Wie Eltern die Wertebasis säen

Es war ein Tag zu Hause. Meine Mutter pflegte meine Großmutter. Diese lag im Sterben. Im Nebenraum meines Zimmers wurde ein richtiges Krankenlager eingerichtet. Abwechselnd waren auch Verwandte da. Irgendwie war das auch schön.


Beinahe harmonisch. Ich war neun Jahre alt. Das gehörte zum Leben einfach dazu. Der Tod. Meine Mutter war immer präsent. Sie schlief wenig. Einmal fragte ich sie, ob sie nicht müde sei? Da sagte sie zu mir: „Ich mag die Oma“, die eigentlich ihre Schwiegermutter war, „so gerne. Da spüre ich die Müdigkeit nicht so stark.“ Im Gegenteil, sie hatte eine Energie, von der sie selbst nicht wusste, woher sie kam. Das war normal für mich. Das war vorgelebt. Einfach etwas weiterzugeben. Für andere da zu sein. Vor allem auch für die Familie.

Mein Vater war ein vielseitig interessierter Mann. Es bleibt mir stets in Erinnerung, wie er am Wochenende genussvoll Zeitungen und Zeitschriften gelesen hat. Er probierte auch immer wieder gerne etwas Neues aus: neues Essen, neue elektronische Geräte, neue Gesundheitsthemen. Er lag am Boden und praktizierte autogenes Training. Da lag ich neben ihm und probierte das auch. Das war spannend. Er radelte auf dem Heimtrainer und trainierte mit dem Thera-Band. Für uns Kinder war das lustig, damit zu spielen und dieses Band möglichst weit auseinanderzuziehen.

Wenn ich heute nach beinahe 50 Jahren auf mein Leben zurückblicke, dann habe ich vieles von meinen Eltern übernommen. Nicht unbedingt das gleiche Verhalten. Auch nicht die ganz gleiche Lebenseinstellung. Ich habe einen anderen Beruf, bin Speaker, Unternehmensberater, Psychotherapeut und Coach – mein Vater war Betriebsrat und leitete eine Genossenschaft, die Wohnungen für Menschen baute. Meine Frau arbeitet sowohl in der Wirtschaft als auch zu Hause, meine Mutter war ausschließlich Hausfrau. Aber die dahinter liegenden Werte sind sehr ähnlich. Familie, Liebe zu den Menschen, offen für Neues sein, Engagement und Freude an der Leistung, Gesundheit und ein Glaubenszugang, der mit sehr persönlichen Erfahrungen verbunden ist. Es gibt auch Veränderungen und Neuerungen. Mein Glaubenszugang ist sehr klar geworden. Gleichberechtigung ist mir sehr wichtig und Internationalität als Wert neu hinzugekommen. Diese Konstellation war in meiner Herkunftsfamilie so nicht vorhanden. Aber die Basis entstammt dem Elternhaus, nämlich den vorgelebten Werten. Oft gar nicht so bewusst kommuniziert, aber tagtäglich vorgelebt.

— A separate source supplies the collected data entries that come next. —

-- ==== Sys2Proof/Machine/State.lean ====
section
/-! DEFINITION. The state of the decoder (`10_state.md` R20 to R44), its reset values (R45, R361), and the reasons a step can stop.

Register names are the spec's in camel case. The last four fields of `State` are the model's own (log 1, 3, 5): the input still to
come, the two output ports, and whether there is an instance. -/

namespace Sys2Proof.Machine

/-- The state of the block assembler (R36): which block it expects next. -/
inductive DecodeState where
  /-- expects A -/
  | empty
  /-- expects B -/
  | aReceived
  /-- expects C or C' -/
  | bReceived
  /-- expects D -/
  | cReceived
  deriving DecidableEq, Repr

/-- The Group record (R34, R143). The port table of R310 gives the output `grp_*`, which carries it, 49 bits; the fields of R34 sum to
58, and an observer is given all of them (DESIGN CHOICE, log 18). -/
structure Group where
  pi       : Word
  groupId  : BitVec 4
  version  : Version
  dataBLsb : BitVec 5
  dataCMsb : Byte
  dataCLsb : Byte
  dataDMsb : Byte
  dataDLsb : Byte
  deriving DecidableEq, Repr

/-- The alternative-frequency set `rds_af` (R25); only `af[0..size-1]` are meaningful. -/
structure AfSet where
  announcedAf : BitVec 5
  size        : BitVec 5
  af          : Vector (BitVec 32) Config.maxAf
  deriving DecidableEq, Repr

/-- A row of the open-data-application table (R26). -/
structure OdaRow where
  groupId : BitVec 4
  version : Version
  aid     : Word
  deriving DecidableEq, Repr

/-- The open-data-application table `rds_oda` (R26); only `oda[0..size-1]` are meaningful. The spec gives `size` a range and no
width (log 12). -/
structure OdaTable where
  size : Nat
  oda  : Vector OdaRow Config.maxOda
  deriving DecidableEq, Repr

/-- The civil timestamp `time` (R27): mathematical integers (R246, log 12). -/
structure CivilTime where
  year   : Int
  month  : Int
  day    : Int
  hour   : Int
  minute : Int
  second : Int
  gmtoff : Int
  deriving DecidableEq, Repr

/-- The TMC system parameters (R28). -/
structure TmcSys where
  ltn          : BitVec 6
  afi          : Bool
  enhancedMode : Bool
  mgs          : BitVec 4
  gap          : BitVec 2
  sid          : BitVec 6
  tA           : BitVec 2
  tW           : BitVec 2
  tD           : BitVec 2
  deriving DecidableEq, Repr

/-- One optional-field record of a TMC message (R29, R271). -/
structure TmcField where
  label : BitVec 4
  data  : Word
  deriving DecidableEq, Repr

/-- The optional fields of a TMC message (R29); elements at and beyond `size` are zero (R272). The spec gives `size` a range and no
width (log 12). -/
structure Additional where
  size   : Nat
  fields : Vector TmcField Config.maxTmcFields
  deriving DecidableEq, Repr

/-- The fields of a TMC user message but its optional fields: the pending record `new_tmc_msg` (R44). -/
structure TmcPending where
  dp              : BitVec 3
  followDiversion : Bool
  negDirection    : Bool
  extent          : BitVec 3
  event           : BitVec 11
  location        : Word
  length          : BitVec 3
  deriving DecidableEq, Repr

/-- A TMC user message `tmc.tmc_msg` (R29). -/
structure TmcMsg extends TmcPending where
  additional : Additional
  deriving DecidableEq, Repr

/-- The statistics `rds_statistics` (R30). -/
structure Statistics where
  blockCnt          : Counter
  groupCnt          : Counter
  blockErrorCnt     : Counter
  blockCorrectedCnt : Counter
  groupErrorCnt     : Counter
  groupTypeCnt      : Vector Counter 16
  deriving DecidableEq, Repr

/-- The lookup indices and in-range flags of R318. -/
structure LookupIndices where
  ptyIsRbds      : Bool
  pty            : BitVec 5
  ptyInRange     : Bool
  coverage       : BitVec 4
  coverInRange   : Bool
  countryEcc     : Byte
  countryPi      : BitVec 4
  countryInRange : Bool
  language       : Byte
  langInRange    : Bool
  deriving DecidableEq, Repr

/-- What an observing operation returns (R315, R316, R318). -/
inductive ReadValue where
  | bits (width : Nat) (value : BitVec width)
  | flag (value : Bool)
  | chars (text : List Byte)
  | afSet (announced : BitVec 5) (entries : List (BitVec 32))
  | odaTable (rows : List OdaRow)
  | time (value : CivilTime)
  | tmcSys (value : TmcSys)
  | tmcMsg (value : TmcMsg)
  | statistics (value : Statistics)
  | group (value : Group)
  | indices (value : LookupIndices)
  deriving DecidableEq, Repr

/-- The state. -/
structure State where
  /- Public state (R21 to R35). -/
  pi                : Word
  pty               : BitVec 5
  tp                : Bool
  ta                : Bool
  ms                : Bool
  di                : BitVec 4
  ecc               : Byte
  lc                : Byte
  rtAbFlag          : Bool
  ptynAbFlag        : Bool
  ps                : Chars Config.psLen
  rt                : Chars Config.rtLen
  rtLength          : BitVec 7
  ptyn              : Chars Config.ptynLen
  rdsAf             : AfSet
  rdsOda            : OdaTable
  time              : CivilTime
  tmcSys            : TmcSys
  tmcMsg            : TmcMsg
  stats             : Statistics
  validFields       : Mask
  decodeInformation : Mask
  rdsGroup          : Group
  isRbds            : Bool
  /- Private (staging) state (R36 to R44). -/
  decodeState       : DecodeState
  rdsDataRaw        : Vector RawBlock 4
  newPi             : Word
  newPty            : BitVec 5
  newEcc            : Byte
  newLc             : Byte
  newMjd            : BitVec 17
  newPs             : Chars Config.psLen
  newPsValid        : Vector Bool Config.psLen
  newPtyn           : Vector (Chars 4) 2
  newPtynValid      : Vector Bool 2
  newDi             : BitVec 4
  nextDiSegment     : BitVec 2
  newRt             : Chars Config.rtLen
  nextRtSegment     : BitVec 5
  prevTmcGroup      : Group
  prevTmcSysGroup   : Group
  prevTmcArmed      : Bool
  newTmcMsg         : TmcPending
  optionalTmc       : Vector (BitVec 32) Config.tmcWindows
  continuityId      : BitVec 3
  grpSeqId          : BitVec 2
  /- The model's own fields: not registers of the spec (log 1, 3, 5). -/
  /-- The update mask of the last step, the port `upd_mask` (R31, R310). -/
  updMask           : Mask
  /-- What the last step returned to an observer (R315, R316, R318). -/
  readOut           : Option ReadValue
  /-- The host operations still to come, first next (R47). -/
  pending           : List HostOp
  /-- There is an instance: `create` has run and `destroy` has not (R15, R364). -/
  created           : Bool
  deriving DecidableEq, Repr

/-- Why the machine stops with a fault. There is no such reason: the hardware "raises nothing" (R11, R330, R333, R339), no access can
fault (R62), and every state accepts every block (R333). So no step ever answers a fault (log 13). -/
inductive Fault where
  deriving DecidableEq, Repr

/-- Why an instruction has no effect to give. -/
inductive Refusal where
  /-- The instruction has no meaning in this model yet. Raised by a rejected arm of `exec` only. Safe. -/
  | notModelled (mnemonic : String)
  /-- An operation, block or group other than `create` is given where there is no instance. Raised by every meaning but
  `execCreate`. The spec's treatment is `refuse` (U2; R312, R364). Safe (log 5). -/
  | destroyed
  deriving DecidableEq, Repr

/-- The all-zero Group record, version A (R45). -/
def Group.zero : Group := ⟨0, 0, .a, 0, 0, 0, 0, 0⟩

/-- The empty alternative-frequency set (R45). -/
def AfSet.zero : AfSet := ⟨0, 0, Vector.replicate _ 0⟩

/-- The empty open-data-application table (R45). -/
def OdaTable.zero : OdaTable := ⟨0, Vector.replicate _ ⟨0, .a, 0⟩⟩

/-- The all-zero timestamp, "which is not a calendar date" (R45). -/
def CivilTime.zero : CivilTime := ⟨0, 0, 0, 0, 0, 0, 0⟩

/-- The all-zero TMC system parameters (R45). -/
def TmcSys.zero : TmcSys := ⟨0, false, false, 0, 0, 0, 0, 0, 0⟩

/-- No optional fields (R45, R264). -/
def Additional.zero : Additional := ⟨0, Vector.replicate _ ⟨0, 0⟩⟩

/-- The all-zero pending TMC record (R45, R266). -/
def TmcPending.zero : TmcPending := ⟨0, false, false, 0, 0, 0, 0⟩

/-- The all-zero TMC message (R45, R264). -/
def TmcMsg.zero : TmcMsg := ⟨TmcPending.zero, Additional.zero⟩

/-- The zeroed statistics (R45). -/
def Statistics.zero : Statistics := ⟨0, 0, 0, 0, 0, Vector.replicate _ 0⟩

/-- Every register and array element at zero (R45, R361) but for the three things a reset may keep: the configuration bit, the
statistics, and the input still to come, which is no register (R47). -/
def State.cleared (isRbds : Bool) (stats : Statistics) (pending : List HostOp) : State where
  pi := 0
  pty := 0
  tp := false
  ta := false
  ms := false
  di := 0
  ecc := 0
  lc := 0
  rtAbFlag := false
  ptynAbFlag := false
  ps := Vector.replicate _ 0
  rt := Vector.replicate _ 0
  rtLength := 0
  ptyn := Vector.replicate _ 0
  rdsAf := AfSet.zero
  rdsOda := OdaTable.zero
  time := CivilTime.zero
  tmcSys := TmcSys.zero
  tmcMsg := TmcMsg.zero
  stats := stats
  validFields := 0
  decodeInformation := 0
  rdsGroup := Group.zero
  isRbds := isRbds
  decodeState := .empty
  rdsDataRaw := Vector.replicate _ ⟨0, 0⟩
  newPi := 0
  newPty := 0
  newEcc := 0
  newLc := 0
  newMjd := 0
  newPs := Vector.replicate _ 0
  newPsValid := Vector.replicate _ false
  newPtyn := Vector.replicate _ (Vector.replicate _ 0)
  newPtynValid := Vector.replicate _ false
  newDi := 0
  nextDiSegment := 0
  newRt := Vector.replicate _ 0
  nextRtSegment := 0
  prevTmcGroup := Group.zero
  prevTmcSysGroup := Group.zero
  prevTmcArmed := false
  newTmcMsg := TmcPending.zero
  optionalTmc := Vector.replicate _ 0
  continuityId := 0
  grpSeqId := 0
  updMask := 0
  readOut := none
  pending := pending
  created := true

/-- The machine right after reset: the state after `create(0)` with no input yet (R45, R311; DESIGN CHOICE of the bit, log 2). -/
def State.reset : State := State.cleared false Statistics.zero []

/-- What a step answers on this hardware. -/
abbrev Answer := Host.Outcome State Fault Refusal

end Sys2Proof.Machine
end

Wer sind die wichtigsten Wertevermittler für Kinder?
Im deutschen Kinderwertemonitor 2014 wurden rund 1.000 Kinder und ihre Eltern zum Thema Werte befragt.

Ganz klar ist, dass sowohl Kinder (braune Balken), Mütter (orange) wie auch Väter (blau) die Eltern und Großeltern für die mit Abstand wichtigste Gruppe für die Vermittlung von Werten halten. Das heißt Familie vermittelt zentrale Werte. Auf Platz drei folgen bereits die Lehrer als wichtige Ressource, deren Bedeutung in der Wertevermittlung stetig weiter steigt. Mehr darüber im nächsten Blog.

Werte-Impuls

Welche drei wichtigen Werte haben Sie aus ihrer Herkunftsfamilie für ihr Leben übernommen?